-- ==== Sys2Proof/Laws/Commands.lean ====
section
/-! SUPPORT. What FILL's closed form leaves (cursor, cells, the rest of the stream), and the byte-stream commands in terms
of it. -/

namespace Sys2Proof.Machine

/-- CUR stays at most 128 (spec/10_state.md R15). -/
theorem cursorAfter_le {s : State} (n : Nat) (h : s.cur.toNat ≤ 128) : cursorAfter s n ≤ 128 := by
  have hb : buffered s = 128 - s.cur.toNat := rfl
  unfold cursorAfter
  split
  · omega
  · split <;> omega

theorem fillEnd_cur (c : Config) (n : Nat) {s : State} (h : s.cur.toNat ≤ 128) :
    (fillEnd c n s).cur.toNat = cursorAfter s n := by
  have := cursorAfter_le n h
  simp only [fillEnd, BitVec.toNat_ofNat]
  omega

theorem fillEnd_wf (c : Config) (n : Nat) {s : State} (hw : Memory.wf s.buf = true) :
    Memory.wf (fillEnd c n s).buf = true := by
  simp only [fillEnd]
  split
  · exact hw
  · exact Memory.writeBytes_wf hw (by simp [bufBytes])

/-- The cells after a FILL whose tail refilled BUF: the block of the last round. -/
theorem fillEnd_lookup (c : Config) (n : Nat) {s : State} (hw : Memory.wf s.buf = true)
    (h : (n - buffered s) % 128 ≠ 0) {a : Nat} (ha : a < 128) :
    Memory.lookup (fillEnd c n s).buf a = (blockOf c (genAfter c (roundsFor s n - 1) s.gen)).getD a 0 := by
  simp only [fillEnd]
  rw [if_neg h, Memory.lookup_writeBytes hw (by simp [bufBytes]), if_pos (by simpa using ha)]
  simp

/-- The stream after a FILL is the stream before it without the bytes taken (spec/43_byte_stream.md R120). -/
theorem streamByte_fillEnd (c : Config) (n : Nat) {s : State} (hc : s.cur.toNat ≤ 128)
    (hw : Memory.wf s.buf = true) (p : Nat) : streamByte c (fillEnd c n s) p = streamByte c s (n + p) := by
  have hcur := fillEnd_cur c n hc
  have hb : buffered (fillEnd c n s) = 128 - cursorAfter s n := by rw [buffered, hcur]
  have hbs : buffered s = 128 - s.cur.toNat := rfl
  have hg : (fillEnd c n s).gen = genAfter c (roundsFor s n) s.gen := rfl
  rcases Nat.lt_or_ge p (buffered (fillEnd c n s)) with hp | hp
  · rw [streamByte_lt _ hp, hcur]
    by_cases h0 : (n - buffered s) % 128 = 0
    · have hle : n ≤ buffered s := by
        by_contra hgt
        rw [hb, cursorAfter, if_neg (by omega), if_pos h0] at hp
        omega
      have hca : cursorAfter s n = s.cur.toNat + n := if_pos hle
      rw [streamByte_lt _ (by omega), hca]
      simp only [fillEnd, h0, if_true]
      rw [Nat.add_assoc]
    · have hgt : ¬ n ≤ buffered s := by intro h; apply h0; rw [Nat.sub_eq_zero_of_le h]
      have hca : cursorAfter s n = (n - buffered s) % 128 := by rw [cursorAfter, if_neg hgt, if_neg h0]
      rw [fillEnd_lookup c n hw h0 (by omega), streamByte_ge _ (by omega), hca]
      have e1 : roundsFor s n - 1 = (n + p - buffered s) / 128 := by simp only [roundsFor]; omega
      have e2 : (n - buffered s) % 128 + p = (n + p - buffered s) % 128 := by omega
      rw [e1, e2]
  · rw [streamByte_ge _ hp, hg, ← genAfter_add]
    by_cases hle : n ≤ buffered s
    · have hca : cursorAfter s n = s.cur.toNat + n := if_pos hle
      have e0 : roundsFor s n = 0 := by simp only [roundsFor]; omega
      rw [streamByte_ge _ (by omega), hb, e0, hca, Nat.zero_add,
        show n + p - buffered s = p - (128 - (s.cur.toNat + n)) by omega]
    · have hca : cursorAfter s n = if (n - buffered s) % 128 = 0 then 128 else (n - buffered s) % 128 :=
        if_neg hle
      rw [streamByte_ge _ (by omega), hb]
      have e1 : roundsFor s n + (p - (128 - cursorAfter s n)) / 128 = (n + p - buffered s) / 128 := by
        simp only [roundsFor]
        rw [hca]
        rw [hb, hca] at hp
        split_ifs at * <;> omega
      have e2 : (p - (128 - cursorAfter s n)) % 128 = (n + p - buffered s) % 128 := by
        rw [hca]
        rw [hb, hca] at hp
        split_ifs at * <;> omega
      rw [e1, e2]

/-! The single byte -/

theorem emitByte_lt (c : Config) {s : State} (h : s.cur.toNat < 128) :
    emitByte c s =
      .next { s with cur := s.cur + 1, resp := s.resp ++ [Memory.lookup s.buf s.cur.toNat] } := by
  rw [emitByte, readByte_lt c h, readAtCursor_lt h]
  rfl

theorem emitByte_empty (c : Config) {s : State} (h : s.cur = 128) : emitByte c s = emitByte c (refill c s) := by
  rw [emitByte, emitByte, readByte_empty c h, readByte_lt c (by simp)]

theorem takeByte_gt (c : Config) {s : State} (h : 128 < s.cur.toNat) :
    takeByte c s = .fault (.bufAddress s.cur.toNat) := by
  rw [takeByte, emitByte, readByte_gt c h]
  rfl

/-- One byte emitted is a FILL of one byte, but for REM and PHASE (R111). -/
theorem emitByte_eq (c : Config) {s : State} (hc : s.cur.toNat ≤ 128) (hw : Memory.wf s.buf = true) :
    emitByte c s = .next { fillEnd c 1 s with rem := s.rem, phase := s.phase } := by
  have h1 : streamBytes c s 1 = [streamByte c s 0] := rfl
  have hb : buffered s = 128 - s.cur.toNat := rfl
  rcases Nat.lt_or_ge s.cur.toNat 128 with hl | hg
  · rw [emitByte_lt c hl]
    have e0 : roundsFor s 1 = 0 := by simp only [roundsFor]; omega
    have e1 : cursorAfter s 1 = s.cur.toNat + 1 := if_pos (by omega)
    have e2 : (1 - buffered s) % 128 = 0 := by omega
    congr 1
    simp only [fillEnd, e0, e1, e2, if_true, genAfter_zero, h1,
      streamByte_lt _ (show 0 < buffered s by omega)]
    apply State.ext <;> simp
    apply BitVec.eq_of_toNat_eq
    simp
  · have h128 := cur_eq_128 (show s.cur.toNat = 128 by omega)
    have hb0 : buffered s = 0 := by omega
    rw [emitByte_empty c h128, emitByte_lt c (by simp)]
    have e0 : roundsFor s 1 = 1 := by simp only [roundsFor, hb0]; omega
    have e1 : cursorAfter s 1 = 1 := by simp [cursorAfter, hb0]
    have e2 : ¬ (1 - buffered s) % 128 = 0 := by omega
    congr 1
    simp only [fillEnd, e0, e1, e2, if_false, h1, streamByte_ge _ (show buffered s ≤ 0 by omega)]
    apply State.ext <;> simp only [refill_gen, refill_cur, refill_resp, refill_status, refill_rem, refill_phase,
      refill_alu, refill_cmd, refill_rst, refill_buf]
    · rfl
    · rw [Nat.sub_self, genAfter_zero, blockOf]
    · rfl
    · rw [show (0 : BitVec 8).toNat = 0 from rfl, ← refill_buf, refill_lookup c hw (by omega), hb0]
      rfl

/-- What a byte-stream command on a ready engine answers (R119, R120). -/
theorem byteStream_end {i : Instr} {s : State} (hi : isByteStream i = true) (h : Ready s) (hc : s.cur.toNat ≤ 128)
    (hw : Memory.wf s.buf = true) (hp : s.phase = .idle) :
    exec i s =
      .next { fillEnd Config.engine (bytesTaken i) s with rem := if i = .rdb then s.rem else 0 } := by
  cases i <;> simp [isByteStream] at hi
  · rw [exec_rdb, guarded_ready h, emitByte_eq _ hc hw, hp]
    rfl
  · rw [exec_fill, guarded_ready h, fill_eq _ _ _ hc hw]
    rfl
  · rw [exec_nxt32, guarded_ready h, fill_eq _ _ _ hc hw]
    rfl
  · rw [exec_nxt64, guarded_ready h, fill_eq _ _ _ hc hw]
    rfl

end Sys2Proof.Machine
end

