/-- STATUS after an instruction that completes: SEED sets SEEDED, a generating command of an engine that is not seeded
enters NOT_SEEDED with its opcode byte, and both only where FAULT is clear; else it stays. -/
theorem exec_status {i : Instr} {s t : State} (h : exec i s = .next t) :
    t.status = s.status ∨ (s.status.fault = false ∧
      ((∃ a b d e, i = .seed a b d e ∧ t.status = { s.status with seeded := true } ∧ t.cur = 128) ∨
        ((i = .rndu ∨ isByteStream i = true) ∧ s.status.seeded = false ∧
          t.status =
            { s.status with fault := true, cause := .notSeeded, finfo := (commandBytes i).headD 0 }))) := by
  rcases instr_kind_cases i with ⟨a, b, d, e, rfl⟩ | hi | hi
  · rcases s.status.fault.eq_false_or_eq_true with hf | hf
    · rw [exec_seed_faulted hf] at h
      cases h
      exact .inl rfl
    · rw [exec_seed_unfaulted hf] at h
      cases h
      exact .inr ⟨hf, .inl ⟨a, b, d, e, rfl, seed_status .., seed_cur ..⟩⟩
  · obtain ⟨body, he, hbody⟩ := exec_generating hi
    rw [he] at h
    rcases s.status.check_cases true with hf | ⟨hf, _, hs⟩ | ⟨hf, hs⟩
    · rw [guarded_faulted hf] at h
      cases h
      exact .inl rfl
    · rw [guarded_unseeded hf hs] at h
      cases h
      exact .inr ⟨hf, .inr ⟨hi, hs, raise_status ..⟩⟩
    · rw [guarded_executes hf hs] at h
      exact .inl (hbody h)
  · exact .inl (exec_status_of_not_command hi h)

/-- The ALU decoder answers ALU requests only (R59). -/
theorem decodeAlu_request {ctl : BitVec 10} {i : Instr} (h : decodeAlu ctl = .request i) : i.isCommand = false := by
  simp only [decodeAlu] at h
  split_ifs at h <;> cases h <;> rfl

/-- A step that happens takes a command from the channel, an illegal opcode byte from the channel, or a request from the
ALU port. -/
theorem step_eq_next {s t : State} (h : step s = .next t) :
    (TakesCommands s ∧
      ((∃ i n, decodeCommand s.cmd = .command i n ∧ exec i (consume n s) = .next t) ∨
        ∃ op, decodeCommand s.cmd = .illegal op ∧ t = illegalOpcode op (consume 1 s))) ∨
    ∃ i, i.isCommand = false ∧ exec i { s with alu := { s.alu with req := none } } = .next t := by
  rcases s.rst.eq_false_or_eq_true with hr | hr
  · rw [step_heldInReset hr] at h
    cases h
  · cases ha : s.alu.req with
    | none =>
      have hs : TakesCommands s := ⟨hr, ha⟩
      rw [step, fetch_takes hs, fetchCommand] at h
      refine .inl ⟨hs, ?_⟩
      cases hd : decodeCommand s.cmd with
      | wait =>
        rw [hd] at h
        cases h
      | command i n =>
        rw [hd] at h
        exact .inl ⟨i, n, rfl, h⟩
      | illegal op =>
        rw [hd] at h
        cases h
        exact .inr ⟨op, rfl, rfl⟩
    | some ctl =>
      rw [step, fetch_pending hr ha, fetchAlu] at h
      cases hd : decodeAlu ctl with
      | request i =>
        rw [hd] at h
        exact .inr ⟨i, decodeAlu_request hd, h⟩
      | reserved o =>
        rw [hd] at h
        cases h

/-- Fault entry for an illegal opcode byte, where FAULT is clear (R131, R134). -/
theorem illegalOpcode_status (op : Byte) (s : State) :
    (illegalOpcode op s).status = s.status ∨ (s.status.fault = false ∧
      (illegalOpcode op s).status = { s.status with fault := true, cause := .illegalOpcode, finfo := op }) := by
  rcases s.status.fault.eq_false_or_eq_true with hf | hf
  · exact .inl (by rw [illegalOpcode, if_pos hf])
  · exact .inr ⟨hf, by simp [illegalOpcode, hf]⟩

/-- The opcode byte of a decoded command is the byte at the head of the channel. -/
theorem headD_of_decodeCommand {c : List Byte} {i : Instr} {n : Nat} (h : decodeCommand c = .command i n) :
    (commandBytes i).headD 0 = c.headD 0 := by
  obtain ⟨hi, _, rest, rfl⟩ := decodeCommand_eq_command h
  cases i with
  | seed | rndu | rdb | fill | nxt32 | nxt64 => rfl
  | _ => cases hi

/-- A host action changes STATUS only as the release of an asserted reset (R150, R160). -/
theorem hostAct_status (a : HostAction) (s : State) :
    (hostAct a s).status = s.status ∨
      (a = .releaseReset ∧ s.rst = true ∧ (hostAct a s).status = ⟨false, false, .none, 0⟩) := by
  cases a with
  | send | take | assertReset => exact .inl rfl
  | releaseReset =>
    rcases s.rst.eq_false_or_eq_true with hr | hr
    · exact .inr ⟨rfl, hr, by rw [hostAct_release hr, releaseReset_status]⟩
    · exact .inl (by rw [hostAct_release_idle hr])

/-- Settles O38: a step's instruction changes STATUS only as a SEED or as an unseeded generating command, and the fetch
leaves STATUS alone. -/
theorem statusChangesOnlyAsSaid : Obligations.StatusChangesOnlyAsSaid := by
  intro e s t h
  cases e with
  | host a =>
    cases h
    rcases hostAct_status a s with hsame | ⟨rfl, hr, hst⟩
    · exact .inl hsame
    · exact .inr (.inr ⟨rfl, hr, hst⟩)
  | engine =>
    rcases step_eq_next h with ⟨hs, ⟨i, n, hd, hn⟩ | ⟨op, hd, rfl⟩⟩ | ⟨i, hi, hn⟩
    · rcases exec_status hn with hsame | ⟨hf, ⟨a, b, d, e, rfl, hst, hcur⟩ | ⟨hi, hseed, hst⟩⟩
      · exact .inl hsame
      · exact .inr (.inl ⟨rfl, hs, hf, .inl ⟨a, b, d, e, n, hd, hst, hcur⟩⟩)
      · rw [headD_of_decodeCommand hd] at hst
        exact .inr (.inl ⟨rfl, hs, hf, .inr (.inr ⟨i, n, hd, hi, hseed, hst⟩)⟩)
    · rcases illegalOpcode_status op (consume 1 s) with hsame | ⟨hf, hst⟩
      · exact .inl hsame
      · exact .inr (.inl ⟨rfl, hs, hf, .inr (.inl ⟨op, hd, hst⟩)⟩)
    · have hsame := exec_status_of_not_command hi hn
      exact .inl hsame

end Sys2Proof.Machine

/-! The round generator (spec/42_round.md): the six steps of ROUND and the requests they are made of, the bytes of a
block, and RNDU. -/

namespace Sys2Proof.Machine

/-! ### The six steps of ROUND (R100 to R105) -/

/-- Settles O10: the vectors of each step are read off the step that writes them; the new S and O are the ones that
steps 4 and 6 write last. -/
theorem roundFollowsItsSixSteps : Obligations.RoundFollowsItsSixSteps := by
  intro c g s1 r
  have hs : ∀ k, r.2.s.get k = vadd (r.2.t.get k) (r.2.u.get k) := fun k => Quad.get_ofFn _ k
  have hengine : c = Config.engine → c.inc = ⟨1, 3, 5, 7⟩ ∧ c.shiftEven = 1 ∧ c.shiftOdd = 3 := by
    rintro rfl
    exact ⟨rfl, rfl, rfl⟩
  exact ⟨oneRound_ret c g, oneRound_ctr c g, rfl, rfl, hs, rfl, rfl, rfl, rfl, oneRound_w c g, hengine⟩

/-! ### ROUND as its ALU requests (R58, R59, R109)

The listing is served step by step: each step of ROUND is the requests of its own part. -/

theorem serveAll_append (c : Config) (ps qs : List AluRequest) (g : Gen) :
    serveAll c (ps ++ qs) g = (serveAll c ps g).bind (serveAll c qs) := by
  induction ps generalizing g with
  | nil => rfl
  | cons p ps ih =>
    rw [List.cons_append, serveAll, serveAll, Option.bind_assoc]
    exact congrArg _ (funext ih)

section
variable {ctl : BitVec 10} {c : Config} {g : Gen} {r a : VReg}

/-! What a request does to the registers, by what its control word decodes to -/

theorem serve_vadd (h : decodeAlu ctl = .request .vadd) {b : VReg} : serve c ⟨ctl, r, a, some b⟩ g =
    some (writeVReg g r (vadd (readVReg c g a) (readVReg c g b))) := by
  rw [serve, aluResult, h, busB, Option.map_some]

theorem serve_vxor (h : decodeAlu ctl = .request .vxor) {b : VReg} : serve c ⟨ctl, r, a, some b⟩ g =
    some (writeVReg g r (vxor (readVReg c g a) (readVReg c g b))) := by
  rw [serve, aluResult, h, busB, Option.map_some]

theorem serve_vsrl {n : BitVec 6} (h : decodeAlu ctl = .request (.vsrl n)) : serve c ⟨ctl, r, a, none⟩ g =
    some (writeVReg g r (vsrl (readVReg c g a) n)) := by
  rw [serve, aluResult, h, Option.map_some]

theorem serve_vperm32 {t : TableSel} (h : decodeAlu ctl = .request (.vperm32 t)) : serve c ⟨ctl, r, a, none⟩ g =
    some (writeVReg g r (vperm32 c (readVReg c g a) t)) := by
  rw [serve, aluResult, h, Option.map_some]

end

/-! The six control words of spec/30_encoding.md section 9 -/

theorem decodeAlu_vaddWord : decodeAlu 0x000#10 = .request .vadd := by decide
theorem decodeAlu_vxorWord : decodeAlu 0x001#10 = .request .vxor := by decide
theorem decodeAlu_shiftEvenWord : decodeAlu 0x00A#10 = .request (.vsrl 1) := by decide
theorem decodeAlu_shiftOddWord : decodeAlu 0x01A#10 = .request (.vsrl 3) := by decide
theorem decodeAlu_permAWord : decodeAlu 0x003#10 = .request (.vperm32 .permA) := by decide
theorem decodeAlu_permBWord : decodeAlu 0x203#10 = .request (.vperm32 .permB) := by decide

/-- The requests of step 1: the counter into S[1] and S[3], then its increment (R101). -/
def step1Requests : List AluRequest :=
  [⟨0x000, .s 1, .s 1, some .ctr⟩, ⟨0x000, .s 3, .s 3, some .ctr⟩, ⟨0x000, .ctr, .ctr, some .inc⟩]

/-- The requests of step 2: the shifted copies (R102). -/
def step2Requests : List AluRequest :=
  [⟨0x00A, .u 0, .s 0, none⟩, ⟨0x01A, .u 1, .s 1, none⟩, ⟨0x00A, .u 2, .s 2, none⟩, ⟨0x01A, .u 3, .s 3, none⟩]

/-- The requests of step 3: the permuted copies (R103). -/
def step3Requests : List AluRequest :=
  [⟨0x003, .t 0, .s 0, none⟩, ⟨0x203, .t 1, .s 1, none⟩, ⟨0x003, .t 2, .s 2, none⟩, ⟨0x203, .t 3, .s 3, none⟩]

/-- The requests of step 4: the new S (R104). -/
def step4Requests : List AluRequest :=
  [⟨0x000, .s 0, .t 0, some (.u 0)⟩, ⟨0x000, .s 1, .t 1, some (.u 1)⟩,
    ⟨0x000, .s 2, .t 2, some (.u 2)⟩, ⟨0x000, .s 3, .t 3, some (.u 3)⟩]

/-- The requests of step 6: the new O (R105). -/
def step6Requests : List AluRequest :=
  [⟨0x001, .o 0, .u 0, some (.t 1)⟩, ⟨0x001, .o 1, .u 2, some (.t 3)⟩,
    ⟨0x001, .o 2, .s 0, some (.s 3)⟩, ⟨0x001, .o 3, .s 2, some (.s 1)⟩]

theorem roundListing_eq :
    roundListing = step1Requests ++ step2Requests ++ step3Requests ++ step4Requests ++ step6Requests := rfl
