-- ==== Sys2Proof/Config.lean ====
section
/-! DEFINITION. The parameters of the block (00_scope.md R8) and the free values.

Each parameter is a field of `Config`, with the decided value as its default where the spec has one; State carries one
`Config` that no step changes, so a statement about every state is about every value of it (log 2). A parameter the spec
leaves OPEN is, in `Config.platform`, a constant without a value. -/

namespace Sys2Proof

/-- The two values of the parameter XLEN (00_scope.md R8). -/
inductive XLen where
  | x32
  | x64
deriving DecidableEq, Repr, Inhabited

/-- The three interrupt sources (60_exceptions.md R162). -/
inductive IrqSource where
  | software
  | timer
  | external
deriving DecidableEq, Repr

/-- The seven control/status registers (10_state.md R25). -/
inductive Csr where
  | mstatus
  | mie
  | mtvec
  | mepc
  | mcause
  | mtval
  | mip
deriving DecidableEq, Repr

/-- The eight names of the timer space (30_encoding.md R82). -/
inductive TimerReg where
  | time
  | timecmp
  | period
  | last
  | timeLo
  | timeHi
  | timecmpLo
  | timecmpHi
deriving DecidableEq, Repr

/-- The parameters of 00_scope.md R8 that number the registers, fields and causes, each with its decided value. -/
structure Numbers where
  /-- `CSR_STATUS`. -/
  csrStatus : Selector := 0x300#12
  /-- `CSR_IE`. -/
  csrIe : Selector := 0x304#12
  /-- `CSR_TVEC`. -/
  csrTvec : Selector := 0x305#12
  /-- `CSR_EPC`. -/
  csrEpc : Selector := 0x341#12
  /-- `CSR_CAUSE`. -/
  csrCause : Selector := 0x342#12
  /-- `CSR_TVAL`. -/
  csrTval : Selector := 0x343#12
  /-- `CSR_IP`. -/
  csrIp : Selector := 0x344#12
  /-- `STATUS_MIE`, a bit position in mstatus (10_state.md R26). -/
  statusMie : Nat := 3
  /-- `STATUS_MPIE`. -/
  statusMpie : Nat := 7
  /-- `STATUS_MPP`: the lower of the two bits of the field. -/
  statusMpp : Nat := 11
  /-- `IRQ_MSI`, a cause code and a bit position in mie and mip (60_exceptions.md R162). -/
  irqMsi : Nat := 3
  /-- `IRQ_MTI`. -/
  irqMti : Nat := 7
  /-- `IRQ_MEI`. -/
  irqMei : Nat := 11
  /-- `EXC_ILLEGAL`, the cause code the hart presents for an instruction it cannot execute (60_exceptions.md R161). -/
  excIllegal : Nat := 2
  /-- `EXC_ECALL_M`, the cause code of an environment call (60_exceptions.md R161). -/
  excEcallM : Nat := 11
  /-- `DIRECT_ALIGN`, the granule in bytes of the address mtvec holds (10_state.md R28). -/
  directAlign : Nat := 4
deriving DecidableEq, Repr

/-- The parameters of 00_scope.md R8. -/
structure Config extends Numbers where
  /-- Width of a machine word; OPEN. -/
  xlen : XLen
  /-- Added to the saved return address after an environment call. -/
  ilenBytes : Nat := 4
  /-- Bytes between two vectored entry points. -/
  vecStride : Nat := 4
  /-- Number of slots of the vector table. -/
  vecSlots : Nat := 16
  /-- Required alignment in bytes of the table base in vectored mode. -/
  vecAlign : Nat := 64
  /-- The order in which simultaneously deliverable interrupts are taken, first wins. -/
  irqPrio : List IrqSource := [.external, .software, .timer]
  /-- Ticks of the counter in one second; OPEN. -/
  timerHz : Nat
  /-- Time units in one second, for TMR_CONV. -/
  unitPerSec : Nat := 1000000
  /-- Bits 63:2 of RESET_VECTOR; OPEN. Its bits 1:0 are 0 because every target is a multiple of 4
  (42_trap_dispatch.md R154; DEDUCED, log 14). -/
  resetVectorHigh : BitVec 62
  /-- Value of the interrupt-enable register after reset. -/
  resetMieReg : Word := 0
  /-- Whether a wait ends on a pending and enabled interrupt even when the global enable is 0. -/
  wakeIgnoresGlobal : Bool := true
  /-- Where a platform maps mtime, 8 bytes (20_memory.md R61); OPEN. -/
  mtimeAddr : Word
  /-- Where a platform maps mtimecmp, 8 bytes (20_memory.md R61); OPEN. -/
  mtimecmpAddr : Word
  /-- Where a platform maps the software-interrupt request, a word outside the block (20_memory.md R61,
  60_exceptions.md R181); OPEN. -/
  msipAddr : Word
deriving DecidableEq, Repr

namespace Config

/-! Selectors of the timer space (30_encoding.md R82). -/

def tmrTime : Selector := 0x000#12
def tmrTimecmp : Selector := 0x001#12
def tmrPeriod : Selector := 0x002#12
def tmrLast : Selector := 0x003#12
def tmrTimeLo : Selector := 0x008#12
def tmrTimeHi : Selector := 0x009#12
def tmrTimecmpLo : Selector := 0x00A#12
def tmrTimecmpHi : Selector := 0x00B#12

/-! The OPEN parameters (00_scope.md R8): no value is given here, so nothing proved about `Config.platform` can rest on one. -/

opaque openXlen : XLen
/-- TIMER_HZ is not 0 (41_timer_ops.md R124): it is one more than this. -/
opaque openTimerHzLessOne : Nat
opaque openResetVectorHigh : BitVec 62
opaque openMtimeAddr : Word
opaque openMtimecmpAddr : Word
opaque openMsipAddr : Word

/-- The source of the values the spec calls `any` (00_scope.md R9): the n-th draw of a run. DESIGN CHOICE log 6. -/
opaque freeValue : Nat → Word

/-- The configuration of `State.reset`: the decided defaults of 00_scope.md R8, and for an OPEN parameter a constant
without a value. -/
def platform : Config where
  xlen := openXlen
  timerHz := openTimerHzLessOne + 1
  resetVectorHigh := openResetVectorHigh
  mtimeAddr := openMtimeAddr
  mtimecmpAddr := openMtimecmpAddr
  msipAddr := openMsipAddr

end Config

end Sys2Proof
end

*****

Restate word for word the lines in the material above from the one with "cur := s.cur" to the one with "rw [emitByte, emitByte, readByte_empty"; both of those lines count, and nothing else does.

      .next { s with cur := s.cur + 1, resp := s.resp ++ [Memory.lookup s.buf s.cur.toNat] } := by
  rw [emitByte, readByte_lt c h, readAtCursor_lt h]
  rfl

theorem emitByte_empty (c : Config) {s : State} (h : s.cur = 128) : emitByte c s = emitByte c (refill c s) := by
  rw [emitByte, emitByte, readByte_empty c h, readByte_lt c (by simp)]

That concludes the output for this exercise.